| PROBLEM TO WORK ON |
Look through the data below and say how many of its lines contain "Ordered", adding nothing else.

(Collected data entries)
-- ==== Sys2Proof/Laws/Wire.lean ====
section
/-!
SUPPORT. Laws/Wire.lean: what the operations on SIGNAL leave alone, one lemma for each shared operation, over every timing.
-/

namespace Sys2Proof.Machine

open Sys2Proof

namespace Forward

theorem refl (s : State) : Forward s s := ⟨Nat.le_refl _, [], by simp⟩

/-- Time passes and nothing is recorded. -/
theorem of_time {s t : State} (h : s.time ≤ t.time) (g : t.trace = s.trace) : Forward s t :=
  ⟨h, [], by simp [g]⟩

/-- One event is recorded at the current cycle. -/
theorem of_event {s t : State} {e : Event} (h : t.time = s.time) (he : e.cycle = s.time) (g : t.trace = e :: s.trace) :
    Forward s t :=
  ⟨by omega, [e], by simp [g], by simp, by simp; omega⟩

theorem trans {s t u : State} (h : Forward s t) (g : Forward t u) : Forward s u := by
  obtain ⟨h1, ev, h2, h3, h4⟩ := h
  obtain ⟨g1, ew, g2, g3, g4⟩ := g
  refine ⟨h1.trans g1, ew ++ ev, by simp [g2, h2], ?_, ?_⟩
  · refine List.pairwise_append.2 ⟨g3, h3, fun a ha b hb => ?_⟩
    exact (h4 b hb).2.trans (g4 a ha).1
  · intro e he
    rcases List.mem_append.1 he with he | he
    · exact ⟨h1.trans (g4 e he).1, (g4 e he).2⟩
    · exact ⟨(h4 e he).1, (h4 e he).2.trans g1⟩

theorem time {s t : State} (h : Forward s t) : s.time ≤ t.time := h.1

theorem suffix {s t : State} (h : Forward s t) : s.trace <:+ t.trace := by
  obtain ⟨-, ev, h2, -⟩ := h
  exact ⟨ev, h2.symm⟩

/-- Running forward keeps the events in order (R71). -/
theorem ordered {s t : State} (h : Forward s t) (hs : s.Ordered) : t.Ordered := by
  obtain ⟨h1, ev, h2, h3, h4⟩ := h
  obtain ⟨o1, o2⟩ := hs
  unfold State.Ordered
  rw [h2]
  refine ⟨List.pairwise_append.2 ⟨h3, o1, fun a ha b hb => (o2 b hb).trans (h4 a ha).1⟩, ?_⟩
  intro e he
  rcases List.mem_append.1 he with he | he
  · exact (h4 e he).2
  · exact (o2 e he).trans h1

end Forward

theorem elapse_forward (s : State) (due : Option Cycle := none) : Forward s (s.elapse due) := .of_time (by simp) (by simp)

namespace WireOnly

theorem refl (s : State) : WireOnly s s := by constructor <;> first | rfl | exact Forward.refl s

theorem trans {s t u : State} (h : WireOnly s t) (g : WireOnly t u) : WireOnly s u where
  resetPin := g.resetPin.trans h.resetPin
  im := g.im.trans h.im
  params := g.params.trans h.params
  mem := g.mem.trans h.mem
  cursor := g.cursor.trans h.cursor
  entry := g.entry.trans h.entry
  command := g.command.trans h.command
  result := g.result.trans h.result
  calls := g.calls.trans h.calls
  target := g.target.trans h.target
  forward := h.forward.trans g.forward

end WireOnly

theorem State.reach_time_le (c : Cycle) (s : State) : s.time ≤ (s.reach c).time := by
  unfold State.reach; split <;> simp

@[simp] theorem State.waitUntil_time (c : Cycle) (s : State) :
    (s.waitUntil c).time =
      ((s.elapse (some c)).reach c).time +
        lateness c ((s.elapse (some c)).inTime c) ((s.elapse (some c)).reach c) := by
  simp [State.waitUntil]

theorem elapse_wire (s : State) (due : Option Cycle := none) : WireOnly s (s.elapse due) := by
  constructor <;> first | exact elapse_forward s due | simp

theorem setFrame_wire (f : FrameRegs) (s : State) : WireOnly s (s.setFrame f) := by
  constructor <;> first | exact Forward.refl s | simp

theorem late_wire (c : Cycle) (b : Bool) (s : State) : WireOnly s (s.late c b) := by
  constructor
  case forward => exact .of_time (by simp) (by simp)
  all_goals simp

theorem waitUntil_wire (c : Cycle) (s : State) : WireOnly s (s.waitUntil c) := by
  constructor
  case forward =>
    refine .of_time ?_ (by simp)
    rw [State.waitUntil_time]
    exact ((elapse_forward s (some c)).time.trans ((s.elapse (some c)).reach_time_le c)).trans (Nat.le_add_right _ _)
  all_goals simp

theorem pinWrite_wire (a : PinAction) (s : State) : WireOnly s (s.pinWrite .signal a) := by
  constructor
  case forward => exact .of_event (by simp) (by rfl) (State.pinWrite_signal_trace a s)
  all_goals simp

theorem pinSet_wire (a : PinAction) (s : State) (due : Option Cycle := none) : WireOnly s (s.pinSet .signal a due) :=
  (elapse_wire s due).trans (pinWrite_wire a _)

theorem schedule_wire (c : Cycle) (a : PinAction) (s : State) : WireOnly s (s.schedule c a) :=
  (waitUntil_wire c s).trans (pinWrite_wire a _)

theorem pinRead_wire (s : State) : WireOnly s s.pinRead := by
  constructor
  case forward => exact .of_event (by simp) (by rfl) (State.pinRead_trace s)
  all_goals simp

theorem pollCost_wire (s : State) : WireOnly s s.pollCost := by
  constructor
  case forward => exact .of_time (by simp) (by simp)
  all_goals simp

theorem poll_wire (want : Level) (k : Nat) (s : State) : WireOnly s (poll want k s).2 := by
  induction k generalizing s with
  | zero => exact .refl s
  | succ k ih =>
    unfold poll
    split
    · exact (pinRead_wire s).trans (elapse_wire _)
    · exact ((pinRead_wire s).trans (pollCost_wire _)).trans (ih _)

theorem receiveBit_wire (s : State) : WireOnly s (receiveBit s).2 := by
  unfold receiveBit
  have h := poll_wire .low s.params.timeout s
  generalize poll .low s.params.timeout s = r at h
  obtain ⟨_ | t, u⟩ := r
  · exact h
  · exact (h.trans (waitUntil_wire _ _)).trans (pinRead_wire _)

theorem sendBit_wire (c : Cycle) (z b : Bool) (s : State) : WireOnly s (s.sendBit c z b) := by
  unfold State.sendBit
  cases z <;> cases b <;> simp only [if_true, Bool.false_eq_true, if_false]
  · exact schedule_wire _ _ _
  · exact (schedule_wire _ _ _).trans (schedule_wire _ _ _)
  · exact (schedule_wire _ _ _).trans (schedule_wire _ _ _)
  · exact ((schedule_wire _ _ _).trans (schedule_wire _ _ _)).trans (schedule_wire _ _ _)

theorem finishFrame_wire (c : Cycle) (s : State) : WireOnly s (s.finishFrame c) := schedule_wire _ _ _

theorem sendFrameBit_wire (c : Cycle) (b : Bool) (s : State) : WireOnly s (s.sendFrameBit c b) :=
  (sendBit_wire _ _ _ s).trans (setFrame_wire _ _)

theorem sendFrameBits_wire (c : Cycle) (v : BitVec 16) (n : Nat) (s : State) :
    WireOnly s (sendFrameBits c v n s) := by
  induction n generalizing s with
  | zero => exact .refl s
  | succ n ih => exact (sendFrameBit_wire _ _ _).trans (ih _)

theorem sendFrame_wire (c : Cycle) (v : BitVec 16) (n : Nat) (s : State) : WireOnly s (s.sendFrame c v n) := by
  unfold State.sendFrame
  refine WireOnly.trans ?_ (setFrame_wire _ _)
  refine WireOnly.trans ?_ (pinSet_wire _ _)
  refine WireOnly.trans ?_ (finishFrame_wire _ _)
  refine WireOnly.trans ?_ (sendBit_wire _ _ _ _)
  refine WireOnly.trans ?_ (sendFrameBits_wire _ _ _ _)
  exact ((pinSet_wire _ s _).trans (pinSet_wire _ _ _)).trans (setFrame_wire _ _)

theorem sendByte_wire (c : Cycle) (v : BitVec 16) (n : Nat) (s : State) : WireOnly s (sendByte c v n s).2 :=
  ((sendFrame_wire c v n s).trans (elapse_wire _)).trans (receiveBit_wire _)

theorem receiveFrameBits_wire (m : Nat) (s : State) : WireOnly s (receiveFrameBits m s).2 := by
  induction m generalizing s with
  | zero => exact .refl s
  | succ m ih =>
    unfold receiveFrameBits
    have h := (waitUntil_wire (plus s.params s.frame.start s.params.tRxOffset) s).trans (receiveBit_wire _)
    generalize receiveBit (s.waitUntil (plus s.params s.frame.start s.params.tRxOffset)) = r at h
    obtain ⟨_ | ⟨l, t⟩, u⟩ := r
    · exact h
    · exact (h.trans (setFrame_wire _ _)).trans (ih _)

/-- The host's ACK bit from the `now()` of its schedule on (R146). -/
theorem sendAck_atAck_wire (bad : Bool) (s : State) : WireOnly s.atAck (s.sendAck bad) := by
  unfold State.sendAck
  refine WireOnly.trans ?_ (pinSet_wire _ _)
  refine WireOnly.trans ?_ (finishFrame_wire _ _)
  refine WireOnly.trans ?_ (sendBit_wire _ _ _ _)
  exact (pinSet_wire _ s.atAck _).trans (pinSet_wire _ _ _)

theorem sendAck_wire (bad : Bool) (s : State) : WireOnly s (s.sendAck bad) :=
  (elapse_wire s _).trans (sendAck_atAck_wire bad s)

theorem receiveByte_wire (s : State) : WireOnly s (receiveByte s).2 := by
  unfold receiveByte
  have h := receiveBit_wire s
  generalize receiveBit s = r at h
  obtain ⟨_ | ⟨l, t⟩, u⟩ := r
  · exact h
  · dsimp only
    split
    · exact h
    · have g := (h.trans (setFrame_wire { bit := 1, start := t } _)).trans (receiveFrameBits_wire 9 _)
      generalize receiveFrameBits 9 (u.setFrame { bit := 1, start := t }) = q at g
      obtain ⟨_ | i, w⟩ := q
      · exact (g.trans (sendAck_wire _ _)).trans (setFrame_wire _ _)
      · exact g.trans (setFrame_wire _ _)

/-! ### SIGNAL and the frame registers -/

@[simp] theorem poll_signal (want : Level) (k : Nat) (s : State) : (poll want k s).2.signal = s.signal := by
  induction k generalizing s with
  | zero => rfl
  | succ k ih => unfold poll; split <;> simp [ih]

@[simp] theorem poll_frame (want : Level) (k : Nat) (s : State) : (poll want k s).2.frame = s.frame := by
  induction k generalizing s with
  | zero => rfl
  | succ k ih => unfold poll; split <;> simp [ih]

@[simp] theorem poll_releasedAt (want : Level) (k : Nat) (s : State) :
    (poll want k s).2.releasedAt = s.releasedAt := by
  induction k generalizing s with
  | zero => rfl
  | succ k ih => unfold poll; split <;> simp [ih]

@[simp] theorem receiveBit_signal (s : State) : (receiveBit s).2.signal = s.signal := by
  unfold receiveBit; dsimp only; split <;> simp

@[simp] theorem receiveBit_frame (s : State) : (receiveBit s).2.frame = s.frame := by
  unfold receiveBit; dsimp only; split <;> simp

@[simp] theorem receiveBit_releasedAt (s : State) : (receiveBit s).2.releasedAt = s.releasedAt := by
  unfold receiveBit; dsimp only; split <;> simp

@[simp] theorem sendBit_frame (c : Cycle) (z b : Bool) (s : State) : (s.sendBit c z b).frame = s.frame := by
  unfold State.sendBit; cases z <;> cases b <;> simp

@[simp] theorem sendBit_mode (c : Cycle) (z b : Bool) (s : State) : (s.sendBit c z b).signal.mode = s.signal.mode := by
  unfold State.sendBit; cases z <;> cases b <;> simp

/-- After a bit the latch holds it (R125). -/
@[simp] theorem sendBit_latch (c : Cycle) (z b : Bool) (s : State) :
    (s.sendBit c z b).signal.latch = if b then .high else .low := by
  unfold State.sendBit; cases z <;> cases b <;> simp

@[simp] theorem finishFrame_frame (c : Cycle) (s : State) : (s.finishFrame c).frame = s.frame := by
  simp [State.finishFrame]

@[simp] theorem finishFrame_signal (c : Cycle) (s : State) :
    (s.finishFrame c).signal = s.signal.write .setHigh := by
  simp [State.finishFrame]

/-- After a host frame SIGNAL is INPUT with its latch HIGH (R140). -/
@[simp] theorem sendFrame_signal (c : Cycle) (v : BitVec 16) (n : Nat) (s : State) :
    (s.sendFrame c v n).signal = { mode := .input, latch := .high } := by
  simp [State.sendFrame, Pin.write]

@[simp] theorem sendFrame_frame (c : Cycle) (v : BitVec 16) (n : Nat) (s : State) :
    (s.sendFrame c v n).frame = {} := rfl

@[simp] theorem sendByte_signal (c : Cycle) (v : BitVec 16) (n : Nat) (s : State) :
    (sendByte c v n s).2.signal = { mode := .input, latch := .high } := by
  simp [sendByte]

@[simp] theorem sendByte_frame (c : Cycle) (v : BitVec 16) (n : Nat) (s : State) : (sendByte c v n s).2.frame = {} := by
  simp [sendByte]

@[simp] theorem receiveFrameBits_signal (m : Nat) (s : State) : (receiveFrameBits m s).2.signal = s.signal := by
  induction m generalizing s with
  | zero => rfl
  | succ m ih =>
    unfold receiveFrameBits
    dsimp only
    split
    · simp
    · simp [ih]

/-- After the host's ACK bit SIGNAL is INPUT with its latch HIGH (R146). -/
@[simp] theorem sendAck_signal (bad : Bool) (s : State) :
    (s.sendAck bad).signal = { mode := .input, latch := .high } := by
  simp [State.sendAck, Pin.write]

/-- SIGNAL after a target frame (R146, R200): INPUT and HIGH once the host has sent its ACK bit, and as it was where
no ACK bit was sent. -/
theorem receiveByte_signal (s : State) :
    (receiveByte s).2.signal =
      if (∃ v, (receiveByte s).1 = .ok v) ∨ (receiveByte s).1 = .error .parityError
      then { mode := .input, latch := .high } else s.signal := by
  unfold receiveByte
  have h := receiveBit_signal s
  generalize receiveBit s = r at h
  obtain ⟨_ | ⟨l, t⟩, u⟩ := r
  · simpa using h
  · dsimp only at h ⊢
    split
    · simpa using h
    · have g := receiveFrameBits_signal 9 (u.setFrame { bit := 1, start := t })
      generalize receiveFrameBits 9 (u.setFrame { bit := 1, start := t }) = q at g
      obtain ⟨_ | i, w⟩ := q
      · dsimp only
        split <;> simp
      · simpa [h] using g

theorem receiveByte_frame (s : State) (h : s.frame = {}) : (receiveByte s).2.frame = {} := by
  unfold receiveByte
  have g := receiveBit_frame s
  generalize receiveBit s = r at g
  obtain ⟨_ | ⟨l, t⟩, u⟩ := r
  · exact g.trans h
  · dsimp only
    split
    · exact g.trans h
    · generalize receiveFrameBits 9 (u.setFrame { bit := 1, start := t }) = q
      obtain ⟨_ | i, w⟩ := q <;> rfl

end Sys2Proof.Machine
end

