theorem Reply.code_error_neg {e : Error} (hp : p.errors = {}) (hn : Reply.code p (.error e) = some n) : n < 0 := by
  rw [Reply.code_error, hp] at hn
  cases hn
  exact e.code_default_neg

/-- Success is never negative, whatever the codes: 0, a byte, or a duration that has a projection (R228). -/
theorem Reply.code_nonneg (hn : Reply.code p r = some n) (hd : ∀ d, r = .duration d → d < 2 ^ (p.wCc - 1))
    (he : ∀ e, r ≠ .error e) : 0 ≤ n := by
  cases r with
  | ok => rw [Reply.code_ok] at hn; cases hn; exact le_rfl
  | byte v => rw [Reply.code_byte] at hn; cases hn; exact Int.natCast_nonneg _
  | duration d => rw [Reply.code_duration p (hd d rfl)] at hn; cases hn; exact Int.natCast_nonneg _
  | error e => exact absurd rfl (he e)
  | none | bit | cycle | saved => cases hn

theorem Reply.code_neg_iff (hp : p.errors = {}) (hn : Reply.code p r = some n)
    (hd : ∀ d, r = .duration d → d < 2 ^ (p.wCc - 1)) : n < 0 ↔ ∃ e, r = .error e := by
  constructor
  · intro hneg
    by_contra hr
    exact absurd hneg (Int.not_lt.2 (Reply.code_nonneg hn hd (not_exists.1 hr)))
  · rintro ⟨e, rfl⟩
    exact Reply.code_error_neg hp hn

/-- Settles O60: the six fixed codes are the defaults of R96, and the other clauses are the lemmas on `Error.code` and
`Reply.code`. -/
theorem errorCodesAreDistinct : Obligations.ErrorCodesAreDistinct :=
  ⟨rfl, rfl, rfl, rfl, rfl, rfl, Error.code_rxByteTimeout, fun _ _ h => Error.code_default_injective h, Error.code_default_neg,
    fun p => ⟨Reply.code_ok p, Reply.code_byte p, fun _ => Reply.code_duration p, Reply.code_error p⟩,
    fun _ _ _ => Reply.code_neg_iff⟩

end Sys2Proof.Machine
end

section
/-!
PROOF. The timing primitives `later`, `now`, `wait_until` and `enter_critical` (O10, O11, O12, O14). Laws/Cycles.lean has where a
wait ends; added here is when: the spin goes on for as long as the signed difference is negative, so that no cycle before its end
is at or after the target.
-/

namespace Sys2Proof.Machine

open Sys2Proof

/-! ### The later of two cycles (R114) -/

section
variable (p : Params)

theorem later_eq (a b : Cycle) : later p a b = if 0 ≤ sdiff p a b then a else b := by simp [later, atOrAfter_iff]

theorem later_self (a : Cycle) : later p a a = a := ite_self a

/-- Settles O10. -/
theorem laterChoosesTheLater : Obligations.LaterChoosesTheLater :=
  fun p => ⟨later_eq p, later_self p, fun _ _ => later_wrap p⟩

end

/-! ### Frames: no pin moves -/

theorem WireOnly.noPins {s t : State} (h : WireOnly s t) (hsignal : t.signal = s.signal) (hreleased : t.releasedAt = s.releasedAt)
    (hframe : t.frame = s.frame) : NoPins s t where
  signal := hsignal
  resetPin := h.resetPin
  releasedAt := hreleased
  params := h.params
  mem := h.mem
  cursor := h.cursor
  frame := hframe
  entry := h.entry
  command := h.command
  calls := h.calls
  target := h.target
  forward := h.forward

/-- A reply is none of the things `NoPins` speaks of. -/
theorem NoPins.reply {s t : State} (h : NoPins s t) (r : Reply) : NoPins s (t.reply r) := { h with }

theorem elapse_noPins (s : State) (due : Option Cycle := none) : NoPins s (s.elapse due) :=
  (elapse_wire s due).noPins (State.elapse_signal due s) (State.elapse_releasedAt due s) (State.elapse_frame due s)

theorem waitUntil_noPins (c : Cycle) (s : State) : NoPins s (s.waitUntil c) :=
  (waitUntil_wire c s).noPins (State.waitUntil_signal c s) (State.waitUntil_releasedAt c s) (State.waitUntil_frame c s)

theorem enterCritical_noPins (s : State) : NoPins s s.enterCritical := by
  constructor
  case forward => exact enterCritical_forward s
  all_goals simp

/-! ### The counter (R110) -/

section
variable (s : State)

/-- Two reads of the counter less than a whole turn apart differ by the elapsed cycles (R110). -/
theorem minus_cc_advance {d : Nat} (hd : d < 2 ^ s.params.wCc) : minus s.params (s.advance d).cc s.cc = d := by
  have hdist : minus s.params (s.advance d).cc s.cc = s.time + d - s.time :=
    minus_wrap_wrap s.params (Nat.le_add_right _ _) (Nat.add_lt_add_left hd _)
  rw [hdist, Nat.add_sub_cancel_left]

/-- After its largest value the counter is at 0 (R36). -/
theorem cc_advance_one_of_max (h : s.cc = 2 ^ s.params.wCc - 1) : (s.advance 1).cc = 0 :=
  calc (s.advance 1).cc
    _ = plus s.params s.cc 1 := (plus_wrap s.params s.time 1).symm
    _ = wrap s.params (2 ^ s.params.wCc) := by rw [h, plus, Nat.sub_add_cancel Nat.one_le_two_pow]
    _ = 0 := Nat.mod_self _

/-- Settles O11: the counter after the call is the one that was returned, and the clauses on later reads hold of every state. -/
theorem nowReturnsTheCounter : Obligations.NowReturnsTheCounter := by
  intro s
  rw [← State.elapse_params none s]
  refine ⟨s.elapse.reply (.cycle s.elapse.cc), rfl, rfl, (elapse_noPins s).reply _, State.elapse_im none s,
    State.elapse_trace none s, ?_, fun _ => minus_cc_advance _, cc_advance_one_of_max _⟩
  intro h
  rw [h.elapse, State.reply_time]

end

/-! ### The wait (R111) -/

section
variable (p : Params) (a b : Cycle)

/-- The cycles from b on to a where b is before a: at most half a turn, so that no reduction modulo 2^W_CC shows. -/
theorem minus_eq_neg_sdiff (h : sdiff p b a < 0) : (minus p a b : Int) = -sdiff p b a := by
  have hclass : ((a : Int) - b) % 2 ^ p.wCc = -sdiff p b a % 2 ^ p.wCc := by
    refine Int.emod_eq_emod_iff_emod_sub_eq_zero.2 ?_
    rw [← sdiff_sub_emod p b a]
    congr 1
    ring
  have hlow : -(((2 ^ p.wCc : Nat) : Int) / 2) ≤ sdiff p b a := Int.le_bmod (Nat.two_pow_pos _)
  rw [modulus_cast] at hlow
  rw [minus_cast, hclass, Int.emod_eq_of_lt] <;> omega

/-- Short of the cycles from t on to c, a time after t is still before c (R13, R111). -/
theorem sdiff_neg_of_lt_minus {t n : Nat} {c : Cycle} (h : sdiff p (wrap p t) c < 0) (hn : n < minus p c (wrap p t)) :
    sdiff p (wrap p (t + n)) c < 0 := by
  have hlow : -(((2 ^ p.wCc : Nat) : Int) / 2) ≤ sdiff p (wrap p t) c := Int.le_bmod (Nat.two_pow_pos _)
  have hspin := minus_eq_neg_sdiff p c (wrap p t) h
  rw [sdiff_add, Int.bmod_eq_of_le] <;> omega

end

section
variable (c : Cycle) (s : State)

| OUTPUT BELOW |
2